─── DATA FOR THIS EXERCISE ───

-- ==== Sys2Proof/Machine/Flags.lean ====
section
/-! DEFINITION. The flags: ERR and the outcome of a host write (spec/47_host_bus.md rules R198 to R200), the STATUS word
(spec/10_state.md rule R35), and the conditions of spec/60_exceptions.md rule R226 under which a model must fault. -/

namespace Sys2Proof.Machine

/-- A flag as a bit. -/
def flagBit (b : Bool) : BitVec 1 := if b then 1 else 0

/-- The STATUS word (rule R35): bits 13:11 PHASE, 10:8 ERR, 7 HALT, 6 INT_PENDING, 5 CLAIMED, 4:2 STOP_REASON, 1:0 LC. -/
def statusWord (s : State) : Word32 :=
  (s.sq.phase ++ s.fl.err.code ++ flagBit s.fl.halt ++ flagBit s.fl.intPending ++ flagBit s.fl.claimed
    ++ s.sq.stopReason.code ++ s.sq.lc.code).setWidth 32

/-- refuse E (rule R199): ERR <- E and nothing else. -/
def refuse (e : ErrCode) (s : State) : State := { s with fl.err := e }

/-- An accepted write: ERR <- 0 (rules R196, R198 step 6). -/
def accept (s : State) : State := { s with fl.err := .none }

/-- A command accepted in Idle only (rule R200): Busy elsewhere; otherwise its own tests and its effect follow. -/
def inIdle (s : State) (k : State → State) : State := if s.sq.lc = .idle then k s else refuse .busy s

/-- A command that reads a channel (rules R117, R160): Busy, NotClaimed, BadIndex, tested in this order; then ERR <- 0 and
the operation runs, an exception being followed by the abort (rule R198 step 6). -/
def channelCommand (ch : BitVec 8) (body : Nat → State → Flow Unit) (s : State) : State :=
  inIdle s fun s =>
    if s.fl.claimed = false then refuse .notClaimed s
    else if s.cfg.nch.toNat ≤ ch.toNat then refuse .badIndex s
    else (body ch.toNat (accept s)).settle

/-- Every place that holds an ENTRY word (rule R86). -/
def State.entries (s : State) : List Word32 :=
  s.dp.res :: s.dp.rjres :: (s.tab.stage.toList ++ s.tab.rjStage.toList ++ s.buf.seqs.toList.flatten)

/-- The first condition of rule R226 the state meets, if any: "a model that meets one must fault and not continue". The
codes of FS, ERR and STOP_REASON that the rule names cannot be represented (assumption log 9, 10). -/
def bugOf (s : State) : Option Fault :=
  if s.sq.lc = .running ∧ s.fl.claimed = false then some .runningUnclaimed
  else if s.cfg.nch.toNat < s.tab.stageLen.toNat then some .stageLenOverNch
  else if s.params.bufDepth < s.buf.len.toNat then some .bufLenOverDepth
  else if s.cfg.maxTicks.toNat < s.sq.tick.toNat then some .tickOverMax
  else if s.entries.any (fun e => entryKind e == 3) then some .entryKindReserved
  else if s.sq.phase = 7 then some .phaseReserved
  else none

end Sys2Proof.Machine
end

───
─── DATA FOR THIS EXERCISE ───

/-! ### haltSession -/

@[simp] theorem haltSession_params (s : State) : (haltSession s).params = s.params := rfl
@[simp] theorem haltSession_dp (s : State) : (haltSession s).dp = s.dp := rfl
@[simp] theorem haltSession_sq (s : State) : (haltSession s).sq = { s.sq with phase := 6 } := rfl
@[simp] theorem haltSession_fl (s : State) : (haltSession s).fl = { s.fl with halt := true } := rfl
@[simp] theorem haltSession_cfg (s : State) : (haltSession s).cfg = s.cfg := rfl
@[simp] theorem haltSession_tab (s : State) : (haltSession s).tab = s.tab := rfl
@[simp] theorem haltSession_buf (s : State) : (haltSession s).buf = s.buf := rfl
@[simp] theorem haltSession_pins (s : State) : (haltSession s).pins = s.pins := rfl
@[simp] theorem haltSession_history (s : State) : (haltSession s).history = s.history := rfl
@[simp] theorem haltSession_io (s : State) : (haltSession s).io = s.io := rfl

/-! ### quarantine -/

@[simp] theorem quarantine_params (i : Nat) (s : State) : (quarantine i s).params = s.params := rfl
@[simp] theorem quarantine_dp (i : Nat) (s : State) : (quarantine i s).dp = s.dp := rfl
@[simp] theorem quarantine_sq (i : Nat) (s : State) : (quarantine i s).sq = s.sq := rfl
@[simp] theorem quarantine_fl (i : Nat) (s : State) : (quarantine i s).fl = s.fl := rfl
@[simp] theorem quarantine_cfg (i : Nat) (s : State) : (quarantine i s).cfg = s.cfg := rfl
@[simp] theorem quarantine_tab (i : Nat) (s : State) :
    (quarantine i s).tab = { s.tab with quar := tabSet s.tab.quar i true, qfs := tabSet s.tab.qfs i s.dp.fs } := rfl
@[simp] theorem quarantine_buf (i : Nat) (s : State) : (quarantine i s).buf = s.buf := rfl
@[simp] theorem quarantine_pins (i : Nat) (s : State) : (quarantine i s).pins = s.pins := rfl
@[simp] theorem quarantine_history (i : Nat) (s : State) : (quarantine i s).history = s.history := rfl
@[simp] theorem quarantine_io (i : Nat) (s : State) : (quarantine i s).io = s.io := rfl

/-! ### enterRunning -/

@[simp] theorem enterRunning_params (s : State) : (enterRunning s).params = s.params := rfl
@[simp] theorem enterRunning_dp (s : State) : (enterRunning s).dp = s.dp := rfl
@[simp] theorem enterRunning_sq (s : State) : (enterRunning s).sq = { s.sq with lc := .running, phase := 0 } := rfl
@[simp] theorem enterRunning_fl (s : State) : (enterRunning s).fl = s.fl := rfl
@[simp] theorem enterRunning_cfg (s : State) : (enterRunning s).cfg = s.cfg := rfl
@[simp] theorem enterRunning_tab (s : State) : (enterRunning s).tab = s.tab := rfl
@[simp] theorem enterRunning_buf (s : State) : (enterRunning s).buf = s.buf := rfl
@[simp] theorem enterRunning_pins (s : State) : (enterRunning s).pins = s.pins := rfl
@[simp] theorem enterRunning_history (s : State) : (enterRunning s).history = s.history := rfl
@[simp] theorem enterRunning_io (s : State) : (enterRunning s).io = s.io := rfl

───

Taking the entries above, write out exactly the lines starting with the line containing "i s).params = s.params := rfl" and going on through the line containing "theorem quarantine_tab (i", both included, and nothing else.

@[simp] theorem quarantine_params (i : Nat) (s : State) : (quarantine i s).params = s.params := rfl
@[simp] theorem quarantine_dp (i : Nat) (s : State) : (quarantine i s).dp = s.dp := rfl
@[simp] theorem quarantine_sq (i : Nat) (s : State) : (quarantine i s).sq = s.sq := rfl
@[simp] theorem quarantine_fl (i : Nat) (s : State) : (quarantine i s).fl = s.fl := rfl
@[simp] theorem quarantine_cfg (i : Nat) (s : State) : (quarantine i s).cfg = s.cfg := rfl
@[simp] theorem quarantine_tab (i : Nat) (s : State) :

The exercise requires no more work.